# Ordered K&N Drop In



## jakkaroo (Feb 12, 2011)

you should just get the injen intake they are the best makes good power and the filter is a dry filter so service is every 25000 miles


----------



## VictoryRed08 (Feb 16, 2011)

I have it, I didn't really notice much of a difference, maybe a slight sound difference. But it will hold me over until ZZP or K&N come out with their intakes.


----------



## PizzaCruze (Mar 12, 2011)

just picked mine up from Autozone today, noticed a SLIGHT sound difference and noticed a slight MPG change while driving today.. Really want to get the whole new aftermarket intake system, my only concern is voiding the factory warranty


----------



## shawn672 (Oct 31, 2010)

you dont really have to worry about your warranty with just an intake


----------



## PizzaCruze (Mar 12, 2011)

shawn672 said:


> you dont really have to worry about your warranty with just an intake


Why do you say that? because its easy to swap back out or does the service dept not usually care?


----------



## VictoryRed08 (Feb 16, 2011)

PizzaCruze said:


> Why do you say that? because its easy to swap back out or does the service dept not usually care?
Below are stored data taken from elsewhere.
/-! ## 44_lzma2_stream.md -/

/-- `SLICE_BEGIN` with no open stream sets `LANE_POS`, `PENDING` and `SLICE_OPEN` and nothing else if `CheckSlice` passes,
and faults `INVALID_PARAMETER` if it does not; an open stream faults `SEQUENCE_ERROR`, a lane that does not exist
`INVALID_PARAMETER`: R290, R291. -/
def Obligations.SliceBeginResult : Prop :=
  ∀ (s : State) (L : Nat) (dr : Bool),
    (s.nLanes ≤ L → exec (.sliceBegin L dr) s = .next (s.faultCommit (encode (.sliceBegin L dr)) .invalidParameter))
    ∧ ∀ l : Lane, s.lanes[L]? = some l →
      let checkSlice :=
        s.cfg.blkStart.toNat ≤ s.cfg.blkEnd.toNat ∧ s.cfg.blkEnd.toNat ≤ s.params.dictCap.toNat
          ∧ (s.cfg.dictReset = true ↔ s.cfg.blkStart.toNat = 0) ∧ (s.cfg.dictReset = true → s.cfg.posPhase = 0)
          ∧ s.cfg.blkStart.toNat ≤ l.sliceStart.toNat ∧ l.sliceStart.toNat < l.sliceEnd.toNat
          ∧ l.sliceEnd.toNat ≤ s.cfg.blkEnd.toNat ∧ (dr = true ↔ l.sliceStart.toNat = 0)
      (s.stream.isOpen = false → checkSlice →
        ∃ t, exec (.sliceBegin L dr) s = .next t ∧ ResultsAre t 0 0 0
          ∧ LaneOnly s t L { l with pos := l.sliceStart, pending := if dr then 3 else 2, sliceOpen := true })
      ∧ (s.stream.isOpen = false → ¬ checkSlice →
        exec (.sliceBegin L dr) s = .next (s.faultCommit (encode (.sliceBegin L dr)) .invalidParameter))
      ∧ (s.stream.isOpen = true →
        exec (.sliceBegin L dr) s = .next (s.faultCommit (encode (.sliceBegin L dr)) .sequenceError))

/-- `ENC_CHUNK` under its start checks and with room for every chunk it could write completes: it covers `u` positions,
at least one and at most `CHUNK_U_MAX`, writes `RES0` bytes at `OUT_POS` and no other, and counts both. The room asked for,
six bytes a position, is more than R289 needs. A start check that fails faults with its code, and a run whose bytes do not
fit before `OUT_LIMIT`, which with more room completes, faults `DESTINATION_TOO_SMALL`: R285, R286, R293, R295, R296,
R297. -/
def Obligations.EncChunkCompletes : Prop :=
  ∀ (s : State) (L : Nat),
    (∀ c, startFault (.encChunk L) s = some c → exec (.encChunk L) s = .next (s.faultCommit (encode (.encChunk L)) c))
    ∧ (∀ limit cap b, Starts (.encChunk L) s → exec (.encChunk L) (s.withRoom limit cap) = .next b → CompletesOk s b →
      s.cfg.outLimit.toNat < s.outPos.toNat + b.res.res0.toNat →
      exec (.encChunk L) s = .next (s.faultCommit (encode (.encChunk L)) .destinationTooSmall))
    ∧ ∀ l : Lane,
    s.MemoryOk → s.lanes[L]? = some l → Starts (.encChunk L) s → l.Healthy →
    s.outPos.toNat + 6 * (l.sliceEnd.toNat - l.pos.toNat) ≤ s.cfg.outLimit.toNat →
    ∃ t l' bytes u kind, exec (.encChunk L) s = .next t ∧ CompletesOk s t ∧ KeepsHostState s t
      ∧ ResultsAre t bytes.length u kind ∧ 1 ≤ u ∧ u ≤ s.cfg.chunkUMax.toNat
      ∧ t.outPos.toNat = s.outPos.toNat + bytes.length ∧ WritesOut s t s.outPos.toNat bytes
      ∧ t.counters.consumed = s.counters.consumed + BitVec.ofNat 64 u
      ∧ t.counters.produced = s.counters.produced + BitVec.ofNat 64 bytes.length
      ∧ t.table = s.table ∧ t.stream = s.stream ∧ t.lanes = s.lanes.set L l'
      ∧ l'.pos.toNat = l.pos.toNat + u ∧ l'.sliceOpen = decide (l'.pos.toNat < l'.sliceEnd.toNat)
      ∧ l'.rc = { low := 0, range := 0xFFFFFFFF, cache := 0, cacheSize := 1 }
      ∧ l'.sliceStart = l.sliceStart ∧ l'.sliceEnd = l.sliceEnd ∧ l'.outBase = l.outBase ∧ l'.outCap = l.outCap
      ∧ l'.outLen = l.outLen ∧ l'.init = true ∧ l'.snapValid = true ∧ l'.Healthy

/-- The symbols and bytes of a completed `ENC_CHUNK`. The positions it covers are coded as R258 says, from the state R285
says, and, with a valid table, the symbols are true copies that spell those positions. Compressed (`RES2 = 0`): the header
of R280 with the level `PENDING`, then the code of those symbols, flushed as R152 says, with `5 ≤ c ≤ CHUNK_C_MAX` and
`c + STORE_MARGIN < u`; afterwards no reset is owed. Stored (`RES2` chunks, the positions by 65536): `u + 3·RES2` bytes,
each chunk as R280 says, and the lane's coding state as before the attempt: R152, R258, R280, R281, R283 to R288. -/
def Obligations.ChunkFormat : Prop :=
  ∀ (s t : State) (L : Nat) (l l' : Lane),
    s.MemoryOk → s.lanes[L]? = some l → l.Healthy → l.pending ≠ 1 → exec (.encChunk L) s = .next t → CompletesOk s t →
    t.lanes[L]? = some l' →
    let n := t.res.res0.toNat
    let u := t.res.res1.toNat
    let kind := t.res.res2.toNat
    let a := s.outPos.toNat
    let p := l.pos.toNat
    let head := if l.pending = 0 then 5 else 6
    1 ≤ u ∧ u ≤ 2 ^ 21
      ∧ ∃ e₀ e e' ys, OpensChunk s l e₀
        ∧ ParseRun (s.parseCtx (min l.sliceEnd.toNat (p + s.cfg.chunkUMax.toNat))) p e₀ ys (p + u) e
        ∧ flush e = .ok e' ∧ e'.rev.length = e.rev.length + e.lane.rc.cacheSize.toNat + 4
        ∧ bigEndian e'.bytes = codeValue e.bytes e.lane.rc
        ∧ (s.TableContract → Spells s.dict e₀.lane.reps p ys (p + u))
        ∧ (kind = 0 ↔ e'.rev.length + s.cfg.storeMargin.toNat < u)
        ∧ (kind = 0 →
            let c := n - head
            n = head + c ∧ 5 ≤ c ∧ c ≤ s.cfg.chunkCMax.toNat ∧ c ≤ 2 ^ 16 ∧ c + s.cfg.storeMargin.toNat < u
              ∧ CompressedHeaderAt t.out a l.pending.toNat u c
                  ((l'.pb.toNat * 5 + l'.lp.toNat) * 9 + l'.lc.toNat)
              ∧ Memory.readBytes t.out (a + head) c = e'.bytes
              ∧ l'.st = e.lane.st ∧ l'.reps = e.lane.reps ∧ l'.prob = e.lane.prob ∧ l'.pending = 0)
        ∧ (kind ≠ 0 →
            kind = (u + 65535) / 65536 ∧ n = u + 3 * kind
              ∧ (∀ j < kind, StoredChunkAt t.out s.dict (a + 65539 * j) (if l.pending = 3 ∧ j = 0 then 1 else 2)
                  (min 65536 (u - 65536 * j)) (p + 65536 * j))
              ∧ l'.pending = (if l.pending = 3 then 2 else l.pending)
              ∧ l'.st = e₀.lane.st ∧ l'.reps = e₀.lane.reps ∧ l'.prob = e₀.lane.prob)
Well the rule of thumb with any mod is that if you go into a dealer with an issue and they can prove that your mod caused it, whatever you're bringing it in for will no be covered (which doesn't mean your warranty is completely void).

I've brought our cobalt (it has an intake) in plenty of times for different warranty work and never had an issue.

But if it were something like your engine blew up, you may want to consider putting the stock intake back on (not that your engine will blow up from an intake, it is unlikely the intake will case you any issues at all).


----------



## PizzaCruze (Mar 12, 2011)

I have had intakes before just never also had the pleasure of having a warranty as well so its kind of a whole new world for me.. With my job and what the cruze is used for probably voids the warranty anyways lol.. Im super pumped for the release of the Injen CAI anyways, and will probably order one and install it anyways as well


----------



## TGreyCruze (Feb 21, 2011)

My K&N filter is only a week old, lol. Now i have the Injen on there and regret not waiting a week but i didnt know i was going to get picked to do the intake by adrian.


----------



## elwood58 (Feb 2, 2011)

VictoryRed08 said:


> I have it, I didn't really notice much of a difference, maybe a slight sound difference. But it will hold me over until ZZP or K&N come out with their intakes.


I have run them on everything i drive for years now, and have had pretty good results. I usually notice a little throttle response improvement, but HP gains are not noticeable, at least to my seat pants dyno.


----------



## shawn672 (Oct 31, 2010)

I've always had aftermarket intakes on my cars, never had issues with various Chevy dealerships including warranty work. As mentioned though, if the engine blows or a MAF sensor goes, toss the stock airbox back on before going in.

If they see it and they can blame the problem on that, they will. If you go in for an issue with your paint, they're not going to see the intake and deny you lol


----------